The clock for the Infinity Fabric, aka the Data Fabric connecting the two CCX and everything else, runs at half the effective RAM clock. Faster RAM = Faster communication between CCX:es and pretty much everything else. Problem is that even 3200 MHz RAM seems to be a bit of a challenge do get working well on Ryzen. This might have to do with clocking the IF too high, but I don't know. We'll see down the line. Maybe AMD will give us a separate multiplier for the Fabric, it could be possible, but could also not be. AMD has been very silent on the specifics of the Data Fabric they call Infinity Fabric. It is proprietary and secret.

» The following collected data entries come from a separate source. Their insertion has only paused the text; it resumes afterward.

/-! ## Random and draw -/

/-- R140's corner case: a bit of `V[x]` can be 1 only where `kk` has a 1, whatever is drawn. -/
theorem test_rnd_masked : (run (.rnd 1 0x0F#8) State.reset).getV 1 &&& 0xF0#8 = 0#8 := by
  have h : (run (.rnd 1 0x0F#8) State.reset).getV 1 = Config.randByte 0 &&& 0x0F#8 := State.getV_setV_self _ _ _
  rw [h, BitVec.and_assoc]; simp

/-- One byte is drawn (R140). -/
theorem test_rnd_draws_once : (run (.rnd 1 0x0F#8) State.reset).randDraws = 1 := rfl

/-- VC4: bit 0 wraps in x. -/
theorem test_drw_wraps : ((regs 0 62#8 1 31#8).setI 0x300#16 |>.storeBytes 0x300 [0x81#8]).drwPixels 0 1 1 = [(62, 31), (5, 31)] := by
  decide

/-- VC6: one pixel of two collides. -/
theorem test_drw_collides : (run (.drw 0 1 1) ((dataAt 0x300 [0xC0#8]).togglePixel (1, 0))).getV 0xF = 1#8 ∧
    (run (.drw 0 1 1) ((dataAt 0x300 [0xC0#8]).togglePixel (1, 0))).pixel (1, 0) = false := by decide

/-! ## Keys and timers -/

/-- VD5: the high nibble of `Vx` is ignored. -/
theorem test_skp_low_nibble : (run (.skp 2) (State.reset.setV 2 0x1A#8)).pc =
    if Config.keyDown 0 0xA then 0x204#16 else 0x202#16 := rfl

/-- VD3, VD4. -/
theorem test_sknp : (run (.sknp 2) (State.reset.setV 2 0x0A#8)).pc =
    if Config.keyDown 0 0xA then 0x202#16 else 0x204#16 := by
  cases h : Config.keyDown 0 0xA <;> simp [run, nextOf, exec, execSknp, State.keyDown, State.reset, lowNibble, State.getV,
    State.setV, State.skipIf, State.countKeyQuery, State.setPc, Config.programBase, h]

/-- VD8. -/
theorem test_ldVxDT : (run (.ldVxDT 3) (State.reset.setDt 0x3C#8)).getV 3 = 0x3C#8 := by decide

/-- VD9. -/
theorem test_ldDTVx : run (.ldDTVx 3) (State.reset.setV 3 0x3C#8) =
    ((State.reset.setV 3 0x3C#8).setDt 0x3C#8).setPc 0x202#16 := by decide

/-- VD10. -/
theorem test_ldSTVx : (run (.ldSTVx 3) (State.reset.setV 3 2#8)).st = 2#8 := by decide

/-- VD11: no event, the machine stalls. -/
theorem test_ldVxK_stall : State.takeKey State.reset 5 none = State.reset.setRun .awaitKey := by decide

/-- VX13: the largest key code, into `VF`, out of `AWAIT_KEY`. -/
theorem test_ldVxK_key : ((State.reset.setRun .awaitKey).takeKey 0xF (some 0xF)) =
    (State.reset.setV 0xF 0x0F#8).setPc 0x202#16 := by decide

/-! ## Index and memory -/

/-- VE2, VE3: no wrap at 4096, wrap at 2^16. -/
theorem test_addI : (run (.addI 2) ((State.reset.setV 2 1#8).setI 0xFFF#16)).i = 0x1000#16 ∧
    (run (.addI 2) ((State.reset.setV 2 1#8).setI 0xFFFF#16)).i = 0#16 := by decide

/-- VE4: low nibble A. -/
theorem test_ldF : (run (.ldF 4) (State.reset.setV 4 0x1A#8)).i = 0x32#16 := by decide

/-- VE8. -/
theorem test_ldI : (run (.ldI 0xFFF#12) State.reset).i = 0xFFF#16 := by decide

/-- VE12: the last legal `I`. -/
theorem test_ldB : (run (.ldB 1) ((State.reset.setV 1 0x7B#8).setI 0xFFD#16)).mem.readBytes 0xFFD 3 = [1#8, 2#8, 3#8] := by decide

/-- VE13. -/
theorem test_ldB_beyond : run (.ldB 1) (State.reset.setI 0xFFE#16) = (State.reset.setI 0xFFE#16).raise .dataOutOfBounds := by decide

There was a leaked slide on hardware.fr:
The Fabric operates on half the effective mem clock (2400 RAM would mean 1200 MHz). I've seen this info on other places as well, but as I said, seekreet. Hardware.fr also state that AMD told them the bandwidth between the CCX:es was 22 GB/s. Some have taken this as proof that the Data Fabric is only 22 GB/s. That is not necessarily the case though. It could mean you get that one way bandwidth on the lowest std JDEC DDR4 speed, i.e. 1600MHz. Most analysis I've seen think the Fabric operates on full duplex, seems plausible from that slide. We also have from that slide the figure of 32B/cycle. Say you have 2400MHz ram that would mean 32B * 1200 MHz or about 38 GB/s (there is probably overhead). This will then be used for inter CCX traffic, all Memory traffic and IO.

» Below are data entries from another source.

/-- Decode a vector word under the windows of its clause. -/
def decodeVec (ws : Wins) (w : Word) : Except Illegal Instr :=
  match (rowOf (w.extractLsb' 56 8).toNat vecTab).bind fun r => r (VFields.of ws w) with
  | none => .error .reserved
  | some i => if i.wf && (encodeVec i).map Prod.snd == some w then .ok i else .error .field

/-- The engine command that eight words pushed to queue q name, by CMD and FN; none where the queue knows no such command. -/
def decodeCmd (q : Nat) (w : Cmd) : Option Instr :=
  match q, w.cmd.toNat, w.fn.toNat with
  | 0, 1, _ => some (.copy w)
  | 0, 2, _ => some (.copyx w)
  | 0, 3, _ => some (.gather w)
  | 0, 4, _ => some (.scatter w)
  | 0, 5, _ => some (.fill w)
  | 0, 6, _ => some (.tfill w)
  | 0, 7, _ => some (.tdrain w)
  | 0, 8, _ => some (.clist w)
  | 0, 9, _ => some (.copyResume w)
  | 1, 2, _ => some (.sweepForce w)
  | 1, 3, _ => some (.sweepStatus w)
  | 1, 4, _ => some (.rowCopy w)
  | 1, 5, _ => some (.rowZero w)
  | 1, 7, _ => some (.deriveDrop w)
  | 1, 8, _ => some (.deriveFlush w)
  | 1, 9, _ => some (.snapArm w)
  | 1, 10, _ => some (.snapAbort w)
  | 1, 11, _ => some (.basinResume w)
  | 2, 1, _ => some (.allreduce w)
  | 2, 2, _ => some (.reducescatter w)
  | 2, 3, _ => some (.allgather w)
  | 2, 4, _ => some (.sendCmd w)
  | 2, 5, _ => some (.recvCmd w)
  | 2, 6, _ => some (.bucketArm w)
  | 2, 7, _ => some (.stepCmd w)
  | 2, 8, _ => some (.collectiveResume w)
  | 3, 1, _ => some (.launch w)
  | 3, 2, _ => some (.reclaim w)
  | 1, 1, 1 => some (.sweepScale w)
  | 1, 1, 2 => some (.sweepAffine w)
  | 1, 1, 3 => some (.sweepClamp w)
  | 1, 1, 4 => some (.sweepFill w)
  | 1, 1, 5 => some (.sweepAbsmax w)
  | 1, 1, 6 => some (.sweepSum w)
  | 1, 6, 1 => some (.deriveRegTranspose w)
  | 1, 6, 2 => some (.deriveRegCast w)
  | 1, 6, 3 => some (.deriveRegRowsum w)
  | _, _, _ => none

/-- The queue and the words of an engine command. -/
def encodeCmd : Instr → Option (Nat × Cmd)
  | .copy w | .copyx w | .gather w | .scatter w | .fill w | .tfill w | .tdrain w | .clist w | .copyResume w => some (0, w)
  | .sweepScale w | .sweepAffine w | .sweepClamp w | .sweepFill w | .sweepAbsmax w | .sweepSum w | .sweepForce w |
    .sweepStatus w | .rowCopy w | .rowZero w | .deriveRegTranspose w | .deriveRegCast w | .deriveRegRowsum w | .deriveDrop w |
    .deriveFlush w | .snapArm w | .snapAbort w | .basinResume w => some (1, w)
  | .allreduce w | .reducescatter w | .allgather w | .sendCmd w | .recvCmd w | .bucketArm w | .stepCmd w |
    .collectiveResume w => some (2, w)
  | .launch w | .reclaim w => some (3, w)
  | _ => none

/-- The instruction an instruction whose bits are w names (bit 0 of the first word lowest). 64 bits are read as a control
word, and where the control map refuses it as a vector word under windows of zero; 128 bits are a clause header followed
by the word it governs. -/
def decodeTableWord (nbits w : Nat) : Option Instr :=
  if nbits ≤ 64 then
    match decodeCtl (BitVec.ofNat 64 w) with
    | .ok i => some i
    | .error _ =>
      match decodeVec ⟨0, 0, 0, 0, 0⟩ (BitVec.ofNat 64 w) with
      | .ok i => some i
      | .error _ => none
  else
    match decodeHeader (BitVec.ofNat 64 w) with
    | none => none
    | some h =>
      match (if h.vec then decodeVec h.wins (BitVec.ofNat 64 (w / 2 ^ 64)) else decodeCtl (BitVec.ofNat 64 (w / 2 ^ 64))) with
      | .ok i => some i
      | .error _ => none

end Sys2Proof
end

Charlie over att Semiaccurate had an early article on IF:
On the surface it sounds like AMD has a new fabric to replace Hypertransport but that isn’t quite accurate. Infinity Fabric is not a single thing, it is a collection of busses, protocols, controllers, and all the rest of the bits. Infinity Fabric (IF) is based on Coherent Hypertransport “plus enhancements”, at a briefing one engineer referred to it as Hypertransport+ more than once. Think of CHT+ as the protocol that IF talks as a start.
He goes on talking about how IF is split between Control and Data, controls power management, security, reset/initialization, and test functions. It is probably fairly low bandwidth but also low latency. And if it is scaleable, the bandwidth can be scaled up. Latency will be important for Naples, IF connecting the sockets for cache coherency etc. AMD has also said that IF will be in GPUs like Vega.
Also we don't know if IF is point to point, ring bus or something else. It looks like Vega is using a mesh topology for IF, for example. AMD seems proud of the granularity and the scalability. Vega could have, say thousands of IF controllers on chip for that granularity.
It could be the case that Ryzen has Infinity Fabric-light or something. Full blown thing will be in Napels though, so I'm eagerly waiting for that to release to get more details.